From the entries below, copy each line in which the word "induction" occurs.

━━━━━━━━━━━━━━━━━━━━

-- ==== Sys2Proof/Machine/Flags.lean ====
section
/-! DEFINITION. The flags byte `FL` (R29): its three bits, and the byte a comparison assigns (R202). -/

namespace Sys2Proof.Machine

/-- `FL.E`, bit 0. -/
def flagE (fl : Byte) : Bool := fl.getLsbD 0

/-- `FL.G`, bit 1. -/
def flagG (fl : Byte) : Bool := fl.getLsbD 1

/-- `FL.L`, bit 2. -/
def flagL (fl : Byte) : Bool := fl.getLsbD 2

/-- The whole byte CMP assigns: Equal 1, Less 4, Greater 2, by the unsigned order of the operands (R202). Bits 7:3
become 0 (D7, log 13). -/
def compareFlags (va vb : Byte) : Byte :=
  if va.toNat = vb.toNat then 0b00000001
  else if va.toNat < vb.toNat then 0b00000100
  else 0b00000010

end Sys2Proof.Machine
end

━━━━━━━━━━━━━━━━━━━━

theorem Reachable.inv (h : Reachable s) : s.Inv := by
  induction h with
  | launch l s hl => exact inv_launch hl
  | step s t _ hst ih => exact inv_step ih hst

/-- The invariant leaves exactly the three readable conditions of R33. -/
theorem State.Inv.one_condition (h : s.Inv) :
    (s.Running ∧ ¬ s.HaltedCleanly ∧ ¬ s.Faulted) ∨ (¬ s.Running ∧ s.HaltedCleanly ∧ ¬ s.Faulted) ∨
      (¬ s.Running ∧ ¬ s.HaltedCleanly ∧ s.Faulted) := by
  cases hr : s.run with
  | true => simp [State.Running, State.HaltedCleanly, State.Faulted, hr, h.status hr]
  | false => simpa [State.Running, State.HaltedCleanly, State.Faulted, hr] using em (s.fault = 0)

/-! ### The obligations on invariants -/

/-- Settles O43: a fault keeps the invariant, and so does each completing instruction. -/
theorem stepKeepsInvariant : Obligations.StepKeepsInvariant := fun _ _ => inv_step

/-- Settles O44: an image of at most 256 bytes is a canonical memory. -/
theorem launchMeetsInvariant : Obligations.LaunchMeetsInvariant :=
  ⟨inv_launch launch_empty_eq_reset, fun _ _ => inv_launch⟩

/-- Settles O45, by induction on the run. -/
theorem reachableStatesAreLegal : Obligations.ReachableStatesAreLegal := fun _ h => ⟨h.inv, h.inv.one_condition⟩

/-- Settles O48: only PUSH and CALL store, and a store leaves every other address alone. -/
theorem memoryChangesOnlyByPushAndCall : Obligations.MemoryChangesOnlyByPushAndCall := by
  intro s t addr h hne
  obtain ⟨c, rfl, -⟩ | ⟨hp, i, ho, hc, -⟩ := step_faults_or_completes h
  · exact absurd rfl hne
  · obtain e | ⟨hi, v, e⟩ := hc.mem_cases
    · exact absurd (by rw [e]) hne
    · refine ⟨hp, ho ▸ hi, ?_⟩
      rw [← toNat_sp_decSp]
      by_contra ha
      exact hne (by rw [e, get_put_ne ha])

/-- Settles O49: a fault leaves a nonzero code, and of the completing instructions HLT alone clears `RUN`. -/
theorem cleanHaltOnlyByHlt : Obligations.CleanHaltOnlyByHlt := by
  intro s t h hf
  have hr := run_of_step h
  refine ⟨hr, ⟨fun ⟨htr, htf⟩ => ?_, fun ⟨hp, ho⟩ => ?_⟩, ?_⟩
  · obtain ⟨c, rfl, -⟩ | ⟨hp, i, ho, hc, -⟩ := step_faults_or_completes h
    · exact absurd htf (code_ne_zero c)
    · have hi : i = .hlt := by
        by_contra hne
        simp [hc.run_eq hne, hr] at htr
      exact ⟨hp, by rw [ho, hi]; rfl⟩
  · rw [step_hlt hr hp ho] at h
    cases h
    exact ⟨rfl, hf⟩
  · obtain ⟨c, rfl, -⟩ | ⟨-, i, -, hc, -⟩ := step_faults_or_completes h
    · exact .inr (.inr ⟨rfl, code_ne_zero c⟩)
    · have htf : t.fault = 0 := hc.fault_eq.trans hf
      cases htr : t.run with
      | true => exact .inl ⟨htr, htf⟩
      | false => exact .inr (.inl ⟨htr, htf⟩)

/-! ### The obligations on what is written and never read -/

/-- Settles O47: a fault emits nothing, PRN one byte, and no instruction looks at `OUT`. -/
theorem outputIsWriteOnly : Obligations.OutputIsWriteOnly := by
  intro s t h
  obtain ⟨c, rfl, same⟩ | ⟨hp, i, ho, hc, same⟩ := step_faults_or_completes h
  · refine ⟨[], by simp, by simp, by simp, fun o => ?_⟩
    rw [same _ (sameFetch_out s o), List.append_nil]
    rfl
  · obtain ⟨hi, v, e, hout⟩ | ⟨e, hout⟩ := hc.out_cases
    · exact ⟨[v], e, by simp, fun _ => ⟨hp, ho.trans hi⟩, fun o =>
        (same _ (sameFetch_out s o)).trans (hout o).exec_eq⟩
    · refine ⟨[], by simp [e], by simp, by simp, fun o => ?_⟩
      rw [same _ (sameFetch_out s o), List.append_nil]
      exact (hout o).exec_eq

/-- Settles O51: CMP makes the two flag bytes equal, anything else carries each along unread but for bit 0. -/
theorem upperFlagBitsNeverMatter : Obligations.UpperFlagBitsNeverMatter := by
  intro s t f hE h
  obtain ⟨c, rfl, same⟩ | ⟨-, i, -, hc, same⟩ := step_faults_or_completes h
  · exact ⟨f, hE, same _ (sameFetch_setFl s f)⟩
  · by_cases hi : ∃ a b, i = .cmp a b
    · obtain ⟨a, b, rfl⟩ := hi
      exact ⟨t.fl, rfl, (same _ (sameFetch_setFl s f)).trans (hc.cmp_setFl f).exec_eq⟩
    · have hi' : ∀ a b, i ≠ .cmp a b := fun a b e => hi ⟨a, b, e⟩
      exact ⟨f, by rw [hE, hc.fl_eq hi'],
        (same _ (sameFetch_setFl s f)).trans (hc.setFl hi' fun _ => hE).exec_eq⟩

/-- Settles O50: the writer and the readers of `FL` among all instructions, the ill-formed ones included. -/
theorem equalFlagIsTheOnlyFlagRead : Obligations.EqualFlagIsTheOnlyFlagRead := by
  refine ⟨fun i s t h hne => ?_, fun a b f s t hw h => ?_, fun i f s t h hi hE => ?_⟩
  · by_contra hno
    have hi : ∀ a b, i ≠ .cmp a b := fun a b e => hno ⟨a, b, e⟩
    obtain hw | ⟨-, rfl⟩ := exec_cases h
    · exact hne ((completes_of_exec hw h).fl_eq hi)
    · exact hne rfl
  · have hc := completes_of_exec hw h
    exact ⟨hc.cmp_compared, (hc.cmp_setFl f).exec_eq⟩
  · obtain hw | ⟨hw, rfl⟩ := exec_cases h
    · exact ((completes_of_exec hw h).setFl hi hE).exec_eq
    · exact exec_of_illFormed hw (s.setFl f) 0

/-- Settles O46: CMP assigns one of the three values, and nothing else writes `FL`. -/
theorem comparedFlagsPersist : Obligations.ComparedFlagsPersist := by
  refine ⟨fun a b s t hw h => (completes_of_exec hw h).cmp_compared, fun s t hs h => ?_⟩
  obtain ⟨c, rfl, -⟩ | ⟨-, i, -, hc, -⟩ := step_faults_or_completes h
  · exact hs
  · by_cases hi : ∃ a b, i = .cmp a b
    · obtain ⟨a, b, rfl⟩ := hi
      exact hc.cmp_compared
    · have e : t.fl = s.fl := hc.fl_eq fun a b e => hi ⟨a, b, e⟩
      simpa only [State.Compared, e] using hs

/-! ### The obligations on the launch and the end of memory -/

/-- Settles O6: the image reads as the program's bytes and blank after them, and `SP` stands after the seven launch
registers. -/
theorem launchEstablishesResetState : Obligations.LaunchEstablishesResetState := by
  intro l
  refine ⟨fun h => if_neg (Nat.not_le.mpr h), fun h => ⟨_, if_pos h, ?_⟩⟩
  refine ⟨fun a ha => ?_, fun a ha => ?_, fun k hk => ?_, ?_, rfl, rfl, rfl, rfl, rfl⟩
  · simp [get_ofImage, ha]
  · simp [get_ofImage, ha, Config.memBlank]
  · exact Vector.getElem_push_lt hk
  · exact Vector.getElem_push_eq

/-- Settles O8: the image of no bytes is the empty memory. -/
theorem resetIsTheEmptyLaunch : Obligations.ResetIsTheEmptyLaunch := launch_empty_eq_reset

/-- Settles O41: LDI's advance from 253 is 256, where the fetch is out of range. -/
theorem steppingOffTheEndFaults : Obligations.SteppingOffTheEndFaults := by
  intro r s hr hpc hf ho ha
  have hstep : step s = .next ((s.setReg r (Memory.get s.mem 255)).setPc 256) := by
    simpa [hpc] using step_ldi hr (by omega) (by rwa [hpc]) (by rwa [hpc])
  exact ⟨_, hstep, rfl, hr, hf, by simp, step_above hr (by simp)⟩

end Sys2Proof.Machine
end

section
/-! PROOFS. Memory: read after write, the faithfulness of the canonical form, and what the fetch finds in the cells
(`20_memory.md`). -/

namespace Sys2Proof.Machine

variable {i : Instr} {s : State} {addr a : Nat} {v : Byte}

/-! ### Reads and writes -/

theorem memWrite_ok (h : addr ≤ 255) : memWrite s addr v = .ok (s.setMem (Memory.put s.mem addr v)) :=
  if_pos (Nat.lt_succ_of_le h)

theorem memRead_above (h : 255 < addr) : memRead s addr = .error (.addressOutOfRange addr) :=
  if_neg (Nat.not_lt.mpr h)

━━━━━━━━━━━━━━━━━━━━

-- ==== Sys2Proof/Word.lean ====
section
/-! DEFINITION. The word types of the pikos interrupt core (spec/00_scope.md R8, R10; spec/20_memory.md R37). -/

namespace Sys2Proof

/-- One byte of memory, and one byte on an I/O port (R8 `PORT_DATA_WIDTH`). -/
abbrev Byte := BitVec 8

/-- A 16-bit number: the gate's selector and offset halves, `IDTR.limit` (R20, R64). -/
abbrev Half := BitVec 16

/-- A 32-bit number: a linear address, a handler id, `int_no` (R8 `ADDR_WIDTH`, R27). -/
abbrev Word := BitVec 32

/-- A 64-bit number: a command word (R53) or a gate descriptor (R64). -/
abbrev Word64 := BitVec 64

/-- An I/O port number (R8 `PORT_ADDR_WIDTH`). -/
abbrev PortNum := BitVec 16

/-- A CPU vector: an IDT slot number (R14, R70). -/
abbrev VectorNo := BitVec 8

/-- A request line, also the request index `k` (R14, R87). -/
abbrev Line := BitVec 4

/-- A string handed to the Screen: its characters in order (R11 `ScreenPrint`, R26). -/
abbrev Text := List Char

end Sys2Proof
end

━━━━━━━━━━━━━━━━━━━━

*ANSWER FOR THE TASK*:
  induction h with
/-- Settles O45, by induction on the run. -/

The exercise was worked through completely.